Stored data entries:

/-- V110 to V112: what a reset leaves, and what it keeps. -/
theorem test_reset :
    after (exec .reset { armed with nvUnit := some [(10, 0x12), (11, 0x34)] })
      (fun t => (t.unit.arr[5], t.unit.arr[4], t.regs, t.pump.armed)) = some (0x1234, 0xFFFF, Regs.zero, false) ∧
    after (exec .reset armed) (fun t => (t.cart.arr[0], t.cart.addrCnt, t.cart.dataCnt, t.cart.wen, t.fifo.words)) =
      some (0xFFFF, 6, 16, false, []) := by
  refine ⟨?_, ?_⟩ <;> decide +kernel

/-- The first step after reset runs a presented word. -/
theorem test_step_runs_a_table_word :
    after (step (State.reset.withFetchWord 16 0x1503)) (fun t => (t.dsp.playMode, t.fifo.words, t.inputs)) =
      some (3, [0x1703], []) := by
  decide +kernel

/-- A rejected access stops the step by name (R90, R212). -/
theorem test_step_refuses_by_name :
    stopped (step { State.reset with inputs := [⟨⟨.window .read .w8, 2, 0⟩, 0⟩] }) = some .unsupportedAccessWidth ∧
    stopped (step { State.reset with inputs := [⟨⟨.window .read .w16, 0x100, 0⟩, 0⟩] }) = some .outsideWindow ∧
    stopped (step { State.reset with inputs := [⟨⟨.system .read .w16, 0, 0⟩, 0⟩] }) = some .notAddressed ∧
    stopped (step { State.reset with cfg := { Config.default with opcStop := 1 } }) = some .badConfiguration := by
  decide +kernel

/-! ## Every statement with hypotheses has a state and operands that meet them -/

/-- The store of a half of `i2cntrl`, and its enable condition, as `I2sControlWriteArmsThePump` spells them. -/
def i2sAfter (lo : Half) (s : State) : State := { s with regs := { s.regs with i2cntrl := ⟨s.regs.i2cntrl.hi, lo⟩ } }

/-- The same for the upper half. -/
def i2sAfterHi (hi : Half) (s : State) : State := { s with regs := { s.regs with i2cntrl := ⟨hi, s.regs.i2cntrl.lo⟩ } }

/-- The three enable bits of the whole register. -/
def enabledBits (s : State) : Bool :=
  let x : Word := s.regs.i2cntrl.hi ++ s.regs.i2cntrl.lo
  x.getLsbD s.cfg.i2sEnDiscBit.val && x.getLsbD s.cfg.i2sEnConsumerBit.val && x.getLsbD s.cfg.i2sEnXferBit.val

/-- The state after reset with the enabling write refused while armed. -/
def strict : State := { armed with cfg := { Config.default with pumpRearmWhileArmed := .refuse } }

/-- The state after reset with the line half `.hi`. -/
def linesHi : State := { State.reset with cfg := { Config.default with unitBusHalf := .hi } }

theorem reset_inv : State.reset.Inv :=
  ⟨⟨nofun, nofun, Memory.wf_nil _⟩, ⟨rfl, Nat.zero_le _⟩, ⟨nofun, nofun, nofun⟩, ⟨nofun, fun h => absurd rfl h⟩⟩

theorem witness_ResetGivesEveryComponentItsValue :
    State.reset.nvCart = none ∧ State.reset.nvUnit = none ∧
    { State.reset with nvCart := some [(0, 1)] }.nvCart = some [(0, 1)] ∧
    { State.reset with nvUnit := some [(127, 1)] }.nvUnit = some [(127, 1)] ∧
    (∃ t, exec .reset State.reset = .next t) ∧ Space.nvCart ≠ Space.sector :=
  ⟨rfl, rfl, rfl, rfl, ⟨_, rfl⟩, nofun⟩

theorem witness_DsctrlReadAcknowledgesReceive :
    State.reset.fifo.rd = State.reset.fifo.wr ∧ (queued 1).fifo.rd ≠ (queued 1).fifo.wr ∧
    (queued 511).fifo.rd ≠ (queued 511).fifo.wr := by
  decide

theorem witness_CommandDataReadDequeues :
    State.reset.fifo.rd = State.reset.fifo.wr ∧ (queued 1).fifo.rd ≠ (queued 1).fifo.wr ∧
    (let f : Fifo := ⟨Vector.replicate 512 0, 511, 0⟩; f.rd ≠ f.wr) := by
  decide
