/-- The resident panel (R198, R202): its tag, whether a copy has cleared it, the core whose W a .L record names, and the stored K-rows and
masks it holds, each in ascending row or group and column. -/
structure Panel where
  tagged : Bool
  part : Nat
  asid : BitVec 11
  snap : BitVec 512
  core : Nat
  rows : List (BitVec 768)
  masks : Table (BitVec 12)
  deriving DecidableEq, Repr

/-- A cluster (R16). `fenced` counts fenced macro rows (R204); `held` lists partitions whose job starts a cut holds (R301). -/
structure Cluster where
  lines     : List CLine
  tlb       : List TlbEntry
  jobs      : Table Job
  ended     : Table Nat
  orders    : Nat
  gangs     : List Gang
  meets     : List MeetEntry
  groups    : Table Group
  counters  : Table Counter
  records   : List RecEntry
  panel     : Option Panel
  fenced    : Nat
  credMat   : Table Int
  credCopy  : Table Int
  lastCopy  : Table Nat
  lastHand  : Table Nat
  testDue   : Bool
  held      : List Nat
  deriving DecidableEq, Repr

/-- A cluster after reset, with `fenced` macro rows fenced. -/
def Cluster.empty : Cluster :=
  { lines := [], tlb := [], jobs := [], ended := [], orders := 0, gangs := [], meets := [], groups := [], counters := [], records := [],
    panel := none, fenced := 0, credMat := [], credCopy := [], lastCopy := [], lastHand := [], testDue := false, held := [] }

/-- A black-box record (R327). -/
structure BoxRec where
  word1 : Word
  word0 : Word
  time  : Word
  seq   : BitVec 32
  part  : BitVec 4
  kind  : BitVec 8
  code  : BitVec 16
  deriving DecidableEq, Repr

/-- A die (R15): its power controller (R326) and its black box (R327), by record index. `waiting` and `granted` are job ids. -/
structure Die where
  thermal  : BitVec 2
  since    : Nat
  waiting  : List (BitVec 32)
  granted  : List (BitVec 32)
  box      : Table BoxRec
  head     : BitVec 32
  deriving DecidableEq, Repr

/-- The states of a task (R28). -/
inductive TaskState where
  | unstarted | running | parked | done | failed | merged
  deriving DecidableEq, Repr

/-- A barrier attachment (R188): its word with the tag under which the arrival found it (R126), and the GEN it arrived in. -/
structure Attach where
  loc   : Loc
  tag   : Nat
  addr  : Word
  space : Space
  gen   : BitVec 30
  deriving DecidableEq, Repr

/-- A task directory entry (R230) with what the directory keeps beside it (R232, R270, R285): WHERE, the fields of the record at
creation, barrier attachments, locks held, reserved queue entries (the address and tag of their state words), live attached children, the
save area's address space, the levels of a vacated chain, the slot whose save frames hold that chain, the vacated core whose resume record is
held back (R286), the one whose resume record waits for room in a deque (log 99), the core whose budget the task reserves (R255), and the
cluster in which its creator, or its own last stop, released (R155, R170); 144 is the host, 145 another package. -/
structure Task where
  id       : TaskId
  state    : TaskState
  pin      : Bool
  whereTo  : Word
  asid     : BitVec 11
  det      : Bool
  fplace   : BitVec 2
  future   : BitVec 56
  group    : BitVec 16
  dom      : BitVec 2
  parent   : TaskId
  attach   : List Attach
  locks    : List Loc
  entries  : List (Nat × Nat)
  children : Nat
  chain    : List Level
  frames   : Option Nat
  meet     : Option Nat
  holdBack : Option Nat
  late     : Option Nat
  lreq     : Nat
  onCore   : Option Nat
  origin   : Nat
  ended    : Nat
  deriving DecidableEq, Repr

/-- A committed partition descriptor (R310). Ranges are first byte and byte after the last. -/
structure PartCfg where
  running    : Bool
  sliced     : Bool
  ring       : BitVec 2
  sliceLen   : Nat
  slots      : BitVec 16
  supSlot    : Nat
  asidFirst  : Nat
  asidLast   : Nat
  hostFn     : Nat
  hostAsid   : Nat
  key        : Word
  roots      : Nat
  ranktab    : Nat
  finbox     : Nat
  dirbase    : Nat
  dirsize    : Nat
  spillbase  : Nat
  spillsize  : Nat
  switchbase : Nat
  ranges     : List (Nat × Nat)
  lbudget    : Nat
  qshare     : Nat
  weight     : Nat
  meetshare  : Nat
  cways      : Nat
  ccways     : Nat
  gshare     : Nat
  lshare     : Nat
  hways      : Nat
  hcways     : Nat
  floor      : Nat
  cores      : BitVec 1152
  deriving DecidableEq, Repr

/-- A descriptor that has never been committed. -/
def PartCfg.none : PartCfg :=
  { running := false, sliced := false, ring := 0, sliceLen := 0, slots := 0, supSlot := 0, asidFirst := 0, asidLast := 0, hostFn := 0,
    hostAsid := 0, key := 0, roots := 0, ranktab := 0, finbox := 0, dirbase := 0, dirsize := 0, spillbase := 0, spillsize := 0,
    switchbase := 0, ranges := [(0, 0), (0, 0), (0, 0), (0, 0)], lbudget := 0, qshare := 0, weight := 0, meetshare := 0, cways := 0,
    ccways := 0, gshare := 0, lshare := 0, hways := 0, hcways := 0, floor := 0, cores := 0 }
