/-- The bytes of a record's elements, relative to BASE (R214). DESIGN CHOICE (log 125): of a panel whose last K-row is partial, the whole 96-byte
rows. -/
def TRec.shape (r : TRec) : Shape :=
  if r.layout = 1 then { dims := [], len := r.stored * r.e 1 * 96 }
  else if r.fmt = .t6 then { dims := [(r.e 1, r.st 1), (r.e 2, r.st 2), (r.e 3, r.st 3)], len := ceilDiv (6 * r.e 0) 8 }
  else { dims := (List.range 4).map fun i => (r.e i, r.st i), len := r.fmt.width / 8 }

/-- The span from the lowest to the highest byte reached, relative to BASE (R196 class 0). -/
def TRec.span (r : TRec) : Int × Int := r.shape.span

/-- An address plus a signed distance. -/
def addrPlus (a : Word) (d : Int) : Word := a + BitVec.ofInt 64 d

/-- The byte and bit of an element (R214). -/
def TRec.at (r : TRec) (i0 i1 i2 i3 : Nat) : Word × Nat :=
  if r.layout = 1 then
    let e := perRow r.fmt
    let bit := i0 % e * r.fmt.width
    (r.base + BitVec.ofNat 64 ((i0 / e * r.e 1 + i1) * 96 + bit / 8), bit % 8)
  else
    let row := addrPlus r.base (i1 * r.st 1 + i2 * r.st 2 + i3 * r.st 3)
    if r.fmt = .t6 then (row + BitVec.ofNat 64 (6 * i0 / 8), 6 * i0 % 8) else (addrPlus row (i0 * r.st 0), 0)

/-- The 96 bytes of stored K-row r, column j (R214). -/
def TRec.panelRow (r : TRec) (k j : Nat) : Word := r.base + BitVec.ofNat 64 ((k * r.e 1 + j) * 96)

/-- The byte a sparse panel's masks start at, MOFF rows into the record's buffer (R213, R214). -/
def TRec.maskBase (r : TRec) : Word :=
  let bits := if r.place = .i then 20 else 17
  BitVec.ofNat 64 (r.base.toNat / 2 ^ bits * 2 ^ bits + r.moff * 96)

/-- The bytes of a sparse panel's masks. -/
def TRec.maskBytes (r : TRec) : Nat := ceilDiv (12 * r.groups * r.e 1) 8

/-- The address of the scale word of a row and block (R214). -/
def TRec.scaleAt (r : TRec) (row blk : Nat) : Word := addrPlus r.scale (row * r.srow + ((4 * blk : Nat) : Int))

/-! ### How an engine reaches a record's bytes -/

/-- The buffer an address names (R119, R121). -/
def bufNum (sp : Space) (a : Word) : Nat :=
  match sp with
  | .i => a.toNat / 2 ^ 20 % 4
  | _ => bufOf a.toNat

/-- A local access in runs, by address alone. -/
def localRuns (t : Thr) (sp : Space) : Nat → Word → Nat → Nat → List Piece
  | 0, _, _, _ => []
  | fuel + 1, a, off, n =>
    if n = 0 then []
    else
      let r := runLength sp a.toNat n
      let (c, la) := localPlace t sp a.toNat
      { off := off, n := r, addr := a, place := .buf c la } :: localRuns t sp fuel (a + BitVec.ofNat 64 r) (off + r) (n - r)

/-- A fault an engine meets, with the core of the local unit it is at (R307). -/
abbrev EngErr := FaultInfo × Option Nat

/-- A check that names no local unit, as an engine meets it. -/
def engErr {α : Type} (r : Except FaultInfo α) : Except EngErr α :=
  match r with
  | .ok a => .ok a
  | .error e => .error (e, none)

TASK GOAL: Reproduce the entries exactly, but only from their first line to the line holding "some .badConfiguration := by", with that last line kept.

PROBLEM SOLUTION:
/-- V110 to V112: what a reset leaves, and what it keeps. -/
theorem test_reset :
    after (exec .reset { armed with nvUnit := some [(10, 0x12), (11, 0x34)] })
      (fun t => (t.unit.arr[5], t.unit.arr[4], t.regs, t.pump.armed)) = some (0x1234, 0xFFFF, Regs.zero, false) ∧
    after (exec .reset armed) (fun t => (t.cart.arr[0], t.cart.addrCnt, t.cart.dataCnt, t.cart.wen, t.fifo.words)) =
      some (0xFFFF, 6, 16, false, []) := by
  refine ⟨?_, ?_⟩ <;> decide +kernel

/-- The first step after reset runs a presented word. -/
theorem test_step_runs_a_table_word :
    after (step (State.reset.withFetchWord 16 0x1503)) (fun t => (t.dsp.playMode, t.fifo.words, t.inputs)) =
      some (3, [0x1703], []) := by
  decide +kernel

/-- A rejected access stops the step by name (R90, R212). -/
theorem test_step_refuses_by_name :
    stopped (step { State.reset with inputs := [⟨⟨.window .read .w8, 2, 0⟩, 0⟩] }) = some .unsupportedAccessWidth ∧
    stopped (step { State.reset with inputs := [⟨⟨.window .read .w16, 0x100, 0⟩, 0⟩] }) = some .outsideWindow ∧
    stopped (step { State.reset with inputs := [⟨⟨.system .read .w16, 0, 0⟩, 0⟩] }) = some .notAddressed ∧
    stopped (step { State.reset with cfg := { Config.default with opcStop := 1 } }) = some .badConfiguration := by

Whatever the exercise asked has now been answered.